**WORK REQUEST:** Of the material below, the lines to be retyped are those from the line containing "(x.toNat ≤ 0x9FFF" through the line containing "def Obligations.EchoReadsBack : Prop", inclusive; reproduce them exactly.

::::

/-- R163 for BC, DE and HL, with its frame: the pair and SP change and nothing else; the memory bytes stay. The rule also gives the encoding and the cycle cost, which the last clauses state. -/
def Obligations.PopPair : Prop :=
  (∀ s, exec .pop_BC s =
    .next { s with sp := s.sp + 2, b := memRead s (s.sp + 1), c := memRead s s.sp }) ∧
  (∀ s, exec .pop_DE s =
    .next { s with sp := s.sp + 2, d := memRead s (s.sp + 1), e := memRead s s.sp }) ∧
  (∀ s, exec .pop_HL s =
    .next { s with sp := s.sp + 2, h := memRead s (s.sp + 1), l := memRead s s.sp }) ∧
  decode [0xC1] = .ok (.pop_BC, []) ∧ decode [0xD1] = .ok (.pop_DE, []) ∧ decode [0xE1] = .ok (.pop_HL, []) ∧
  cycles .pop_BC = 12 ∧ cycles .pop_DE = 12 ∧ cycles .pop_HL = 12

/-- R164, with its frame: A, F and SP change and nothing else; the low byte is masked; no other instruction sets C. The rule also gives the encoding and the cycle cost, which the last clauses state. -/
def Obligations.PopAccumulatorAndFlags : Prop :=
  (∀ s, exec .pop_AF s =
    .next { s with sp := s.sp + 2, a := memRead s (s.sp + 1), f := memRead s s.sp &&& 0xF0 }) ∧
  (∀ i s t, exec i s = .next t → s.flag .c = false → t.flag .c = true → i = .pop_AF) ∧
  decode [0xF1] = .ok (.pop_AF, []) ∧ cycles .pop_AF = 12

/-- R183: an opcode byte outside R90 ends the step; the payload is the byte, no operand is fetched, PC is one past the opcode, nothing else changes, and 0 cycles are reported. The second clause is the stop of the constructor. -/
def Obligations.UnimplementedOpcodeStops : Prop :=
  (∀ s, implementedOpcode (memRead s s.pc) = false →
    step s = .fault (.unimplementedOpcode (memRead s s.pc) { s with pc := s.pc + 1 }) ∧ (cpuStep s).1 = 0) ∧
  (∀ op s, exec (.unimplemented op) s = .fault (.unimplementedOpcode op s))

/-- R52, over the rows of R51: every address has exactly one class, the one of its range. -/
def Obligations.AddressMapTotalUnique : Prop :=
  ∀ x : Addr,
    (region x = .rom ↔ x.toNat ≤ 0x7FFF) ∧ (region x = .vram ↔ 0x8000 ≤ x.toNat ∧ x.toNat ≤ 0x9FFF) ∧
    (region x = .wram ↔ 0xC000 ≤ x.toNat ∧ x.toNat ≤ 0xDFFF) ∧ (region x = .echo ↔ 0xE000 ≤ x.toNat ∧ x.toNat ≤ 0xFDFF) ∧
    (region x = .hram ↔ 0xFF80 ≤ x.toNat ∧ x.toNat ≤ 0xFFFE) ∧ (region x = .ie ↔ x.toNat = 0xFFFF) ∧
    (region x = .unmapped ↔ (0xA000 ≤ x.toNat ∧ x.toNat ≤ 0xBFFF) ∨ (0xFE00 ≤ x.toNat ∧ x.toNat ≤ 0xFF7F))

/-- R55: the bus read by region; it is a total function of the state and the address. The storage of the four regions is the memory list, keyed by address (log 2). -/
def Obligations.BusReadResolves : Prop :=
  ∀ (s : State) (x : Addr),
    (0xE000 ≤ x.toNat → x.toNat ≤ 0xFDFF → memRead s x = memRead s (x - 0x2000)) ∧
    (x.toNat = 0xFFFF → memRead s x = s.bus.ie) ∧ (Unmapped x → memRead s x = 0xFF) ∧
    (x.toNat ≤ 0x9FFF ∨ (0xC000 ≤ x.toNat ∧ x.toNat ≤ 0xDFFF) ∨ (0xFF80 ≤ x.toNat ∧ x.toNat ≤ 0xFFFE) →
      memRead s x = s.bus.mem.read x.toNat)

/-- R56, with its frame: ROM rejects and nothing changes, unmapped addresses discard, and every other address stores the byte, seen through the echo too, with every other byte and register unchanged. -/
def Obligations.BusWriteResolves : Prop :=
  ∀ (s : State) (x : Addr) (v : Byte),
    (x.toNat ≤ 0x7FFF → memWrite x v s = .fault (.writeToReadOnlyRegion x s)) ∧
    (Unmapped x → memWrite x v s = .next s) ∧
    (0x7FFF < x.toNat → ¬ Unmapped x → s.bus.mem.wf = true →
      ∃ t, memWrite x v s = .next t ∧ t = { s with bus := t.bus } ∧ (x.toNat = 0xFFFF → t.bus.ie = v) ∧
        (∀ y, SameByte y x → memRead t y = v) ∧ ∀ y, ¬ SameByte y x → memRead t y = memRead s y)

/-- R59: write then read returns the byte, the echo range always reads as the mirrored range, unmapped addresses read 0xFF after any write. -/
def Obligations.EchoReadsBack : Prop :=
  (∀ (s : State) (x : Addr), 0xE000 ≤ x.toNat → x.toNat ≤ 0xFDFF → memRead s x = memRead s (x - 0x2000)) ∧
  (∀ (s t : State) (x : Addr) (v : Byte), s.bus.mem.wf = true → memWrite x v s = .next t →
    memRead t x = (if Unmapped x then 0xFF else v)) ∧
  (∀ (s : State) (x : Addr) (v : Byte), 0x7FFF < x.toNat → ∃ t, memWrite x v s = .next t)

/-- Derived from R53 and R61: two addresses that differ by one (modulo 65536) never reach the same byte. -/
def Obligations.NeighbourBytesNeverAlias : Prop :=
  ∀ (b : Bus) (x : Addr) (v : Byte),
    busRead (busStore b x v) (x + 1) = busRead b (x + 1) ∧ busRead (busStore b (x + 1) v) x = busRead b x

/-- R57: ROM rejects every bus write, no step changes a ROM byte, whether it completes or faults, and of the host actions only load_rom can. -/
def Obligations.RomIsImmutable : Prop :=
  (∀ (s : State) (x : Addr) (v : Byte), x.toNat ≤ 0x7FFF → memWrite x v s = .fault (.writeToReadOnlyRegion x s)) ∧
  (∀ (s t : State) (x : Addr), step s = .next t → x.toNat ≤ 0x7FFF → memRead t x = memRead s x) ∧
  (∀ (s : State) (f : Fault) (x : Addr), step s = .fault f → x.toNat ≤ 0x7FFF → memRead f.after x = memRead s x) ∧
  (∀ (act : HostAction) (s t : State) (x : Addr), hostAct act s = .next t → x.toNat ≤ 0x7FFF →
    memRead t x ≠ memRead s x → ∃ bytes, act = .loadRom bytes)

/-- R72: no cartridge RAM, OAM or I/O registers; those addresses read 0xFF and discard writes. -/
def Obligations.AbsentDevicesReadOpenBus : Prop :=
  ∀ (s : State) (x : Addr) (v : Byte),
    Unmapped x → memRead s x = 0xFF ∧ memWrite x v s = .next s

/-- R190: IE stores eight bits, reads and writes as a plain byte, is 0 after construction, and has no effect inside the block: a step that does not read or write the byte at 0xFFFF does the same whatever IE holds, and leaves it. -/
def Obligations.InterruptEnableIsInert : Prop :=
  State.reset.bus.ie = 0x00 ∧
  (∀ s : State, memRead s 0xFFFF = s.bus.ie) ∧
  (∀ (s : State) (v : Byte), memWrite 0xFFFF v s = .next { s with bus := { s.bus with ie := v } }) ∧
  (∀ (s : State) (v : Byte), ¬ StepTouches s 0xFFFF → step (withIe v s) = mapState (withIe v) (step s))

::::

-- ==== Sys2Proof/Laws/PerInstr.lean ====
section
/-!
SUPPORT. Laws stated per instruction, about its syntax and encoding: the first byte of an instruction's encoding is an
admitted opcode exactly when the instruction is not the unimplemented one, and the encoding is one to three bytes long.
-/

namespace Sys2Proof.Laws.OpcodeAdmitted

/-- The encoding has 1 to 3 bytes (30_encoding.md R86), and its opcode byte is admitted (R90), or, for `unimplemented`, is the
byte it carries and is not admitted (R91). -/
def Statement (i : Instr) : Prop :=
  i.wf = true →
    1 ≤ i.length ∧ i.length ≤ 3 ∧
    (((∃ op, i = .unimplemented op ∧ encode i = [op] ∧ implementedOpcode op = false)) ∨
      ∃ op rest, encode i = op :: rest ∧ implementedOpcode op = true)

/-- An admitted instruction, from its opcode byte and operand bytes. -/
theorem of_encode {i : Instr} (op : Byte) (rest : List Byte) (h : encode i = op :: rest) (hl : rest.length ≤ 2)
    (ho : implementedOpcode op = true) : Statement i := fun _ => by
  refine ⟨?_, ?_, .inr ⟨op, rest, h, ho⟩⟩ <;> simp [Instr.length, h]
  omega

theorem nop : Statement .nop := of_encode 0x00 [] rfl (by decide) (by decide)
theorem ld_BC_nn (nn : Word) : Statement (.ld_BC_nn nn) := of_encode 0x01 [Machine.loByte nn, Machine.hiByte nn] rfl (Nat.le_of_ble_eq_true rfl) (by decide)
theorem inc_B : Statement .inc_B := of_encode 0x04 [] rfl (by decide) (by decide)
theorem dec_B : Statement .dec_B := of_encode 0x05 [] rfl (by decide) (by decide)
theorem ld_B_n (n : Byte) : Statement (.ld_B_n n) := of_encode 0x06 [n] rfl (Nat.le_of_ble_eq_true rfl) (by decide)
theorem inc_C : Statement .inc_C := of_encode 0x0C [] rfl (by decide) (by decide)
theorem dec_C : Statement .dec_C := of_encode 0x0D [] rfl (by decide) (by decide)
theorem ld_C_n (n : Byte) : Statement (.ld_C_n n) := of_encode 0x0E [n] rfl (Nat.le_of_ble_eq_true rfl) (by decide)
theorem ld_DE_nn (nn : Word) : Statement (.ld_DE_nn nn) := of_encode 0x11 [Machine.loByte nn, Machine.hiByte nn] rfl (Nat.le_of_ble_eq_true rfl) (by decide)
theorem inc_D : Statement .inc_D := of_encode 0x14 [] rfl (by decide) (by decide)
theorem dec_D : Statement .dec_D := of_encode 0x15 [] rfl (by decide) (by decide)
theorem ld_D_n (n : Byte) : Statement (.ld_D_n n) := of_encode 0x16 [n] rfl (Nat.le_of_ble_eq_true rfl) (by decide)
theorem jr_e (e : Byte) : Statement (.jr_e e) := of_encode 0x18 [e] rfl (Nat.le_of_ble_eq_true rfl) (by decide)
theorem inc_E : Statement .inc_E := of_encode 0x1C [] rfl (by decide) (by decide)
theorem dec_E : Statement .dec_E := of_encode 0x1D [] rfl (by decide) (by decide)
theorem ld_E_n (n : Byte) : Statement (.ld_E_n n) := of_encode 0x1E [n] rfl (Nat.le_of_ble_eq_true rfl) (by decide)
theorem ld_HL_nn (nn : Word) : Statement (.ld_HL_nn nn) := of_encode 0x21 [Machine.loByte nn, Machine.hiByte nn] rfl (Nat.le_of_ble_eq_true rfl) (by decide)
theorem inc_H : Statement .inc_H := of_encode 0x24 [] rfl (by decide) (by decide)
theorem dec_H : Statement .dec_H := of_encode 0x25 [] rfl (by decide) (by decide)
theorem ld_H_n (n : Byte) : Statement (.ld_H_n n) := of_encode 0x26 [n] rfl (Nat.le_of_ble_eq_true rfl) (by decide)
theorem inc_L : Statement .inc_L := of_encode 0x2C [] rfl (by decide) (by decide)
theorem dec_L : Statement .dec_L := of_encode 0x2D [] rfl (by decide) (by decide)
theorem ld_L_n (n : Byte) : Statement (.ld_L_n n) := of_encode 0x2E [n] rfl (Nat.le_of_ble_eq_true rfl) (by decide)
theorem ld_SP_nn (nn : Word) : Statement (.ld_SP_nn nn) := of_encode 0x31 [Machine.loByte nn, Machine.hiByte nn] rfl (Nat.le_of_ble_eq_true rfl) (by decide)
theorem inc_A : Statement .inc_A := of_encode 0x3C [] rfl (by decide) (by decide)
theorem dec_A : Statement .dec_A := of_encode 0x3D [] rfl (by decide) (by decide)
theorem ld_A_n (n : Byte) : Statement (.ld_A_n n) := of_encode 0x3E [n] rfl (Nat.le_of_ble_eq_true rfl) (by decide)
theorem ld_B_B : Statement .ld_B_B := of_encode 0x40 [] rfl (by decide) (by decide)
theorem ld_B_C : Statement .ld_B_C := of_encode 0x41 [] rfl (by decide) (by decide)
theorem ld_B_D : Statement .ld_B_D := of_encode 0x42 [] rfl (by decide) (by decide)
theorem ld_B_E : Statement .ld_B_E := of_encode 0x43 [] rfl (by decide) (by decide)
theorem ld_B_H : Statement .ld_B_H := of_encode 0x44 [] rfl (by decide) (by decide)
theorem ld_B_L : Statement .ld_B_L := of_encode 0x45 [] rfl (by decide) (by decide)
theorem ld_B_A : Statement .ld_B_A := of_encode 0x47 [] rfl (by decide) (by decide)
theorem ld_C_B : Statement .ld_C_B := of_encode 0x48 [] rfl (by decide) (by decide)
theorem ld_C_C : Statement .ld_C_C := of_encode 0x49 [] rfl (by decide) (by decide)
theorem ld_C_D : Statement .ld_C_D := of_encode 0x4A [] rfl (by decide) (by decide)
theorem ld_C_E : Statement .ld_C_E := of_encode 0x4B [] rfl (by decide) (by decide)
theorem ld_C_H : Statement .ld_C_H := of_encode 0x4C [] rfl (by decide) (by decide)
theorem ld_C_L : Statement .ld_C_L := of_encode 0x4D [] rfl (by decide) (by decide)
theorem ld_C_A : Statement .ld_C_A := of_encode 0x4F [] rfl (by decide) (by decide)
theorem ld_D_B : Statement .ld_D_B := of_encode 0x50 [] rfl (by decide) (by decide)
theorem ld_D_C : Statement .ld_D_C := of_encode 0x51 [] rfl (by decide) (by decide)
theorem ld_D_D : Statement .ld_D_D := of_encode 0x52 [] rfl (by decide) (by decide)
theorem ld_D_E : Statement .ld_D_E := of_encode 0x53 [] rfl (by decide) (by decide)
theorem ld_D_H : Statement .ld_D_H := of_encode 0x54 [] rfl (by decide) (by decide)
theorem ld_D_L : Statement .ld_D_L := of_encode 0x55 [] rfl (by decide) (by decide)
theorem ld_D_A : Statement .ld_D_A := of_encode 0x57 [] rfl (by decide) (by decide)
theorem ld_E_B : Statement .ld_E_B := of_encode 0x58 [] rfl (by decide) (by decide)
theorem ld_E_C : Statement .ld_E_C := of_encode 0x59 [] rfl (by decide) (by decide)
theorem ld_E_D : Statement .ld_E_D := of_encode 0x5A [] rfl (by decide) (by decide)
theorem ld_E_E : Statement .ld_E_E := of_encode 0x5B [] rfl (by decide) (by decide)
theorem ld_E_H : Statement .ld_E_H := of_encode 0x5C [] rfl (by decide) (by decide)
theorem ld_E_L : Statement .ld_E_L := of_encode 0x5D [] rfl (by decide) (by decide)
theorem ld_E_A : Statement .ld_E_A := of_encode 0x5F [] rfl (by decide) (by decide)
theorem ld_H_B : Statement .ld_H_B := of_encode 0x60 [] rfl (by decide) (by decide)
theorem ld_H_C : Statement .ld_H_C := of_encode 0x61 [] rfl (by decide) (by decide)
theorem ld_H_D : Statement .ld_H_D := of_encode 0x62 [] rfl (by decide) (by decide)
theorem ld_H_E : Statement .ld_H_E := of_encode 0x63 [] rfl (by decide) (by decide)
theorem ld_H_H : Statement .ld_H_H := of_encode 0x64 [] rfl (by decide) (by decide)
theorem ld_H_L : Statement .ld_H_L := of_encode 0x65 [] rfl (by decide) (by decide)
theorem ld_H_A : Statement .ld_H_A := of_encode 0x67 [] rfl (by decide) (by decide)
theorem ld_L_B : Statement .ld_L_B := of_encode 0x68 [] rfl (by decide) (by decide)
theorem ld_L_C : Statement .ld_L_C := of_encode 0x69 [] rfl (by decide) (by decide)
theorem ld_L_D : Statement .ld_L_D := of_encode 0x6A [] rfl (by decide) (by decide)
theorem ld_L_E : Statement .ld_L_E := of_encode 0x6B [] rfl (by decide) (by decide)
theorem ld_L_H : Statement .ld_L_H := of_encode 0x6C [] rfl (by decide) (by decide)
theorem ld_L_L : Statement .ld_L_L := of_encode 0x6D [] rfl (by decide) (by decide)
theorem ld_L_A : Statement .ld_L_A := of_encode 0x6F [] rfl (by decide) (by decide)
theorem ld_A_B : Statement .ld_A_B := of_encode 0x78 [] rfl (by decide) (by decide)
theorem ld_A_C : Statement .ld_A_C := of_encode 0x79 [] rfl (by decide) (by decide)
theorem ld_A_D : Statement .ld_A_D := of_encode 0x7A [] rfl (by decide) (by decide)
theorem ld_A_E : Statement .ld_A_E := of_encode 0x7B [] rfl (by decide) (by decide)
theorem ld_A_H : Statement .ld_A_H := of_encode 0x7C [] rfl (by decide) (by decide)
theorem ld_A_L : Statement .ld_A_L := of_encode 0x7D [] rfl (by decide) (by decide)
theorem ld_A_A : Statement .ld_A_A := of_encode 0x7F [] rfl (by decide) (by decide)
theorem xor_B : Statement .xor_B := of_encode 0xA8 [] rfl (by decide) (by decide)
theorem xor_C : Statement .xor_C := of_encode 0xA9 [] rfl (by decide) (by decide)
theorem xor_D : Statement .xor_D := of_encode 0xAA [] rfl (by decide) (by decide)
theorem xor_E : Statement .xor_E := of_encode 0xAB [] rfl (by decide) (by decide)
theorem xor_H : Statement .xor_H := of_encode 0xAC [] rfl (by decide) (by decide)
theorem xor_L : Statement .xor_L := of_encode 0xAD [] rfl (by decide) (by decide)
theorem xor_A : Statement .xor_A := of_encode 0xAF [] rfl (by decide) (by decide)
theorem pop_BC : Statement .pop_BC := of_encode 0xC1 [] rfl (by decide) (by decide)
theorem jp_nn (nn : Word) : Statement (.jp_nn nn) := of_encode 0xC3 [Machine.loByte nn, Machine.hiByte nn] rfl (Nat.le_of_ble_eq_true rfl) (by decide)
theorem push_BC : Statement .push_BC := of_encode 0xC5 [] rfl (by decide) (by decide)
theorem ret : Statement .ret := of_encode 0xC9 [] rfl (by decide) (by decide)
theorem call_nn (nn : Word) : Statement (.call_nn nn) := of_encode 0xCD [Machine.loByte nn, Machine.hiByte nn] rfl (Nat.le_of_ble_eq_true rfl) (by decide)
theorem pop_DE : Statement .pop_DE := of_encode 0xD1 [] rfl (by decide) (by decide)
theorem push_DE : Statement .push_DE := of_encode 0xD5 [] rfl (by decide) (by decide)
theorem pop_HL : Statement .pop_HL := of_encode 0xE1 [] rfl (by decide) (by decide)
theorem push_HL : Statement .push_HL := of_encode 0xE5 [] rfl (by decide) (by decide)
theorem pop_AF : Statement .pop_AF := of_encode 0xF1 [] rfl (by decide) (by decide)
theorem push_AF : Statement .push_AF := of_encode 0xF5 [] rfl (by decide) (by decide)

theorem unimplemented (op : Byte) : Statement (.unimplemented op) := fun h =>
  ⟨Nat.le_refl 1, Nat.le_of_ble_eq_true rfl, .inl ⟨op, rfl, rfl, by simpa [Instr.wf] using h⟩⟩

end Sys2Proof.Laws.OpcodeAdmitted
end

::::

**RESPONSE AREA:**
    (x.toNat ≤ 0x9FFF ∨ (0xC000 ≤ x.toNat ∧ x.toNat ≤ 0xDFFF) ∨ (0xFF80 ≤ x.toNat ∧ x.toNat ≤ 0xFFFE) →
      memRead s x = s.bus.mem.read x.toNat)

/-- R56, with its frame: ROM rejects and nothing changes, unmapped addresses discard, and every other address stores the byte, seen through the echo too, with every other byte and register unchanged. -/
def Obligations.BusWriteResolves : Prop :=
  ∀ (s : State) (x : Addr) (v : Byte),
    (x.toNat ≤ 0x7FFF → memWrite x v s = .fault (.writeToReadOnlyRegion x s)) ∧
    (Unmapped x → memWrite x v s = .next s) ∧
    (0x7FFF < x.toNat → ¬ Unmapped x → s.bus.mem.wf = true →
      ∃ t, memWrite x v s = .next t ∧ t = { s with bus := t.bus } ∧ (x.toNat = 0xFFFF → t.bus.ie = v) ∧
        (∀ y, SameByte y x → memRead t y = v) ∧ ∀ y, ¬ SameByte y x → memRead t y = memRead s y)

/-- R59: write then read returns the byte, the echo range always reads as the mirrored range, unmapped addresses read 0xFF after any write. -/
def Obligations.EchoReadsBack : Prop :=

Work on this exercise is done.